The Simple Things: epost

I subscribe to Canada Post’s epost service, which promises to consolidate delivery of all your bills. It doesn’t quite manage that, largely because not all vendors support the service. That may change; in the meantime there’s a certain convenience to it, particularly in that it’s apparently the only way to get my Vancity Visa bills in PDF format rather than paper.

I’ve been thinking recently about usability issues related to this kind of regular but infrequent online experience. It seems that it’s often the simple things that cause frustration: the details surrounding getting to the desired or promised information. Destinations can be obscured by giving equal or greater weight to tasks and audiences not directly related to the notification. Memorability is an important aspect of design in this case, and it seems that this it often not well supported due to a lack of focus on the interaction initiated by the email.

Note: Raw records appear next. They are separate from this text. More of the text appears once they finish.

/-- The transmitter's error is one of the two exceptions of ISO 11898-1: an error-passive transmitter that finds no acknowledgement and
no dominant bit in its passive error flag, and a stuff error during arbitration before a recessive bit read back dominant. -/
def errExempt (e : CanErr) (c : Can) : Bool := (e.lec = 3 && c.state = .passive && !e.dominant) || (e.lec = 1 && e.arb)

/-- The counters after an error (R379, ISO 11898-1): 8 for a transmitter; for a receiver 1, or 8 when it reads dominant after its error
flag or has a bit error in an active error or overload flag. -/
def errCount (e : CanErr) (c : Can) : Can :=
  if e.tx then { c with lec := e.lec, tec := if errExempt e c then c.tec else c.tec + 8 }
  else { c with lec := e.lec, rec_ := c.rec_ + (if e.eight then 8 else 1) }

/-- CAN_ERROR (R379): the copy in transmission is offered again with the others. -/
def execCanError (ctl : Fin 2) (e : CanErr) (s : State) : Result :=
  .next (
    if !canRuns ctl s then s
    else
      let s := setCan ctl (fun c => { errCount e c with
        queue := if e.tx then c.sending.toList ++ c.queue else c.queue, sending := if e.tx then none else c.sending }) s
      canStart ctl (canConfine ctl s))

/-- A stop demand counts as sent for the stops it named (R278). -/
def stopSent (t : CanTx) (s : State) : State :=
  { s with dc := { s.dc with chan := mapv (fun c x =>
      if t.stop && bitOf t.chans c.1 && x.stopAt = t.at_ then { x with cmdSent := true } else x) s.dc.chan } }

/-- CAN_TRANSMIT_DONE (R278, R379). -/
def execCanTransmitDone (ctl : Fin 2) (s : State) : Result :=
  .next (
    if !canRuns ctl s then s
    else match s.ports.can[ctl.1].sending with
      | none => s
      | some t =>
        let s := setCan ctl (fun c => { c with sending := none, tec := c.tec - 1 }) s
        canStart ctl (canConfine ctl (stopSent t s)))

/-- The receive error counter after a good frame (ISO 11898-1): above 127 it becomes a value of 119 to 127 that is left open. -/
def recGood (x : Fin 2) (s : State) : State :=
  if 127 < s.ports.can[x.1].rec_ then
    let r := draw s
    setCan x (fun c => { c with rec_ := 119 + r.1.toNat % 9 }) r.2
  else setCan x (fun c => { c with rec_ := c.rec_ - 1 }) s

/-- A door controller in use has this node ID (R315). -/
def doorNode (node : Byte) (s : State) : Bool := (peerOf 1 node s).isSome

/-- The second stage of R376: the frame is one of the two kinds that a door controller sends. -/
def canKind (f : CanFrame) : Bool :=
  let cls := f.ident.toNat / 256
  let type := (f.data.getD 0 0).toNat % 16
  !f.classic && decide (16 ≤ f.data.length) && ((cls = 1 && type = 3) || (cls = 7 && type = 5)) &&
    f.ident.setWidth 8 = f.data.getD 2 0

/-- CAN_FRAME_RECEIVE (R376). -/
def execCanFrameReceive (ctl : Fin 2) (frame : CanFrame) (s : State) : Result :=
  .next (
    if !canRuns ctl s then s
    else
      let s := canConfine ctl (recGood ctl s)
      if frame.remote || frame.ext || !doorNode (frame.ident.setWidth 8) s then s
      else if !canKind frame then setCan ctl (fun c => { c with drop := satInc c.drop }) s
      else copyArrives (portIx 1 ctl) frame.data s)

/-- BUS_OFF_RECOVERY_DONE (R381). -/
def execBusOffRecoveryDone (ctl : Fin 2) (s : State) : Result :=
  .next (
    let c := s.ports.can[ctl.1]
    if c.state = .busOff && c.recovering then
      let s := setCan ctl (fun c => { c with state := .active, recovering := false, tec := 0, rec_ := 0 }) s
      portEvent (portIx 1 ctl) 6 0 (boffCount c s.now) (recovery 4 (portIx 1 ctl).1 s)
    else s)

/-- A bus-off controller starts its recovery (R382). -/
def canRecover (x : Fin 2) (s : State) : State :=
  if s.ports.can[x.1].state = .busOff then setCan x (fun c => { c with recovering := true, holdoff := false }) s else s

/-- A write of CN_RECOVER, KEY 0xB5 (R382). -/
def recoverWrite (value : W16) (s : State) : State :=
  if keyOf value = 0xB5 then
    let s := if bitOf value 0 then canRecover 0 s else s
    if bitOf value 1 then canRecover 1 s else s
  else s

/-- CAN_RECOVER (R382): KEY 0xB5; no login. -/
def execCanRecover (p : Port) (value : W16) (s : State) : Result := .next (portWrite p 0x18F (recoverWrite value) s)

/-- STANDBY_EXIT (R768, R383): 50 µs after CANx_STB fell, the controllers take part in the bus and the ports are up. -/
def execStandbyExit (s : State) : Result :=
  .next (
    let done := fun (x : Fin 2) (s : State) =>
      if s.ports.can[x.1].exitAt.any (fun t => decide (t ≤ s.now)) then
        canStart x (portEvent (portIx 1 x) 1 0 0 (setCan x (fun c => { c with exitAt := none }) s))
      else s
    done 1 (done 0 s))

/-! ### Transmit cycles (R357) and stop demands (R323) -/

/-- Cycle of a pair in µs. -/
def cycleUs (p : Fin 2) (s : State) : Nat :=
  1000 * (if p = 0 then fld s.cfg.en.cycle 9 0 else fld s.cfg.cn.cycle 6 0)

/-- A transmit cycle of a pair begins at this tick. -/
def cycleHere (p : Fin 2) (s : State) : Bool :=
  tgSends s && decide (0 < cycleUs p s) && decide (s.tstamp.toNat % cycleUs p s = 0)

/-- The payload of the telegram that a cycle sends to a peer. -/
def cyclePay (k : Fin 5) (s : State) : List Byte := if k = 0 then statusPay s else doorStatPay k s

/-- A tick at which a cycle begins advances the alive counter (R322), and the payloads take the values of its step 6 (R351). -/
def cycleTick (p : Fin 2) (s : State) : State :=
  if cycleHere p s then
    setTg (fun t => { t with pay := mapv (fun k l => if peerPair k = p then cyclePay k s else l) t.pay })
      (setPair p (fun x => { x with alive := x.alive + 1 }) s)
  else s

/-- The cycle of this tick is due: the tick has been done and the cycle not. -/
def cycleDue (p : Fin 2) (s : State) : Bool :=
  cycleHere p s && s.grid.tick = some s.now && s.tg.cycleAt[p.1] != some s.now

/-- A cycle has been served. -/
def cycleMark (p : Fin 2) (s : State) : State := setTg (fun t => { t with cycleAt := t.cycleAt.set p.1 (some s.now) }) s

/-- A built telegram as its tap delivers it: TAP1 or TAP3 (Table CK-3, R399). -/
def sendBlock (u : Unsent) (s : State) : Block := { bytes := u.bytes, tag := [nodeOf u.peer s] }
def sendTap (u : Unsent) : Nat := 2 * (peerPair u.peer).1 + 1

/-- A built telegram passes its tap and goes to both ports of its pair (R321). -/
def sendNow (s : State) (u : Unsent) : State :=
  let s := tapOut (sendTap u) (sendBlock u s) s
  match u.can with
  | none => ethQueue u.bytes 1 (ethQueue u.bytes 0 s)
  | some t => canQueue t 1 (canQueue t 0 s)

/-- A stream's mark is in NVM, or cannot be written (R324, R353). -/
def markWritten (k : Fin 5) (s : State) : Bool := s.tg.markBad || decide (s.nv.stored.marks[k.1] = s.nv.vault.marks[k.1])

/-- A telegram is sent once the mark of its stream is written (R324) and the units on its tap have room (R398); the telegrams of a
stream stay in order. -/
def sendStep (s : State) (u : Unsent) : State :=
  if markWritten u.peer s && tapRoom (sendTap u) (sendBlock u s) s && s.tg.unsent.all (fun w => w.peer ≠ u.peer) then sendNow s u
  else setTg (fun t => { t with unsent := t.unsent ++ [u] }) s

/-- The telegrams that have waited are sent where they can be. -/
def sendWaiting (s : State) : State := s.tg.unsent.foldl sendStep (setTg (fun t => { t with unsent := [] }) s)

/-- A new telegram follows those that wait. -/
def sendTelegram (u : Unsent) (s : State) : State := sendStep (sendWaiting s) u

/-- ETHERNET_CYCLE (R323, R357): a STATUS on both Ethernet ports. -/
def execEthernetCycle (s : State) : Result :=
  .next (
    if cycleDue 0 s then
      let r := build 0 1 s.tg.pay[0] (cycleMark 0 s)
      sendTelegram ⟨0, r.1, none⟩ r.2
    else s)

/-- The DOOR_STAT of one door controller. -/
def sendStat (s : State) (n : Fin 4) : State :=
  let k : Fin 5 := ⟨n.1 + 1, by omega⟩
  if nodeOf k s = 0 then s
  else
    let r := build k 4 s.tg.pay[k.1] s
    sendTelegram ⟨k, r.1, some (canCopy false n 0 r.1 s)⟩ r.2

/-- CAN_CYCLE (R323, R357): a DOOR_STAT to each door controller in use on both controllers. -/
def execCanCycle (s : State) : Result :=
  .next (if cycleDue 1 s then (List.finRange 4).foldl sendStat (cycleMark 1 s) else s)

/-- Step 6 of a tick: one stop-demand DOOR_CMD to each door controller with a channel that entered STOPPING on demand. -/
def sendStop (s : State) (n : Fin 4) : State :=
  let k : Fin 5 := ⟨n.1 + 1, by omega⟩
  let m := chanMap fun c => bitOf (peerMask k s) c.1 && s.dc.chan[c.1].cmdQueued
  if nodeOf k s = 0 ∨ m = 0 then s
  else
    let r := build k 3 (stopPay k m s) s
    sendTelegram ⟨k, r.1, some (canCopy true n m r.1 s)⟩ r.2

/-- The stop demands of this tick. -/
def sendStops (s : State) : State :=
  let s := if tgSends s then (List.finRange 4).foldl sendStop (sendWaiting s) else s
  { s with dc := { s.dc with chan := mapv (fun _ x => { x with cmdQueued := false }) s.dc.chan } }

/-! ### Mode changes (R352, R384) -/

/-- At entry to OPERATE or DEGRADED every pair starts in dual mode, and an Ethernet port that is already down is lost at once.
The CAN controllers leave standby at this entry (Table NW-4), so they come up 50 µs later and their networks are not lost. -/
def pairsEnter (s : State) : State :=
  let fresh := fun (_ : Fin 2) (x : NetPair) => ({ x with
    mode := .dual, miss := Vector.replicate 2 0, mism := 0, netLost := Vector.replicate 2 false, streak := 0, since := none } : NetPair)
  let s := setTg (fun t => { t with pair := mapv fresh t.pair }) s
  canOn ((List.finRange 2).foldl (fun s x => if ethDown x s then netLose 0 x 2 s else s) s)

/-- A CAN controller goes off and its transceiver stands by (Table NW-4): waiting copies are withdrawn, and a port that was up
goes down with cause STANDBY (R383). -/
def canStandby (x : Fin 2) (s : State) : State :=
  let c := s.ports.can[x.1]
  let q := portIx 1 x
  let t := setCan x (fun c => { canOff c with wdr := c.wdr }) s
  let t := withdrawn q 2 (c.queue.length + b2n c.sending.isSome) t
  if canDown x s then t else portEvent q 2 5 0 t

/-- At entry to CONFIGURE the Ethernet ports stand by and the CAN controllers go off. -/
def portsStandby (s : State) : State :=
  canStandby 1 (canStandby 0 (ethGoesDown 1 5 (ethGoesDown 0 5 s)))

end Sys2Proof.Machine
end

The following screen shot shows the body of the email sent by epost when a new “mail delivery” is ready. Where would you click? Notice the prominence of the big blue “Remind Me” button, compared to the link to the service itself, where the bill can be accessed. Every couple of weeks I have to think consciously about where to click. How many people want to be reminded again, rather than just retrieve the bill, or leave the email in their in box, flagged or unread?

epostemail.gif

After remembering to click the link, the main epost page is displayed. The email notes that they don’t link directly to the log in screen from the email due to security concerns. I’m not sure what value this really has, as a phishing attack could simply replicate the main screen as well as the log in page. So the epost customer is delivered to the same page that any new user would see upon first going to the site, which is focused on getting people to sign up for the service. The “Sign in” button is also in a non-standard location, and perhaps even below the fold for some people.

eposthomepage.gif

Given that the security concern is a real one, why not pass a parameter via the email’s url so that the page swaps focus from “sign up” to “sign in”?

Simple changes to the email and landing page might prevent thousands of people from having to stop and think—twice—every time they receive a notification from epost.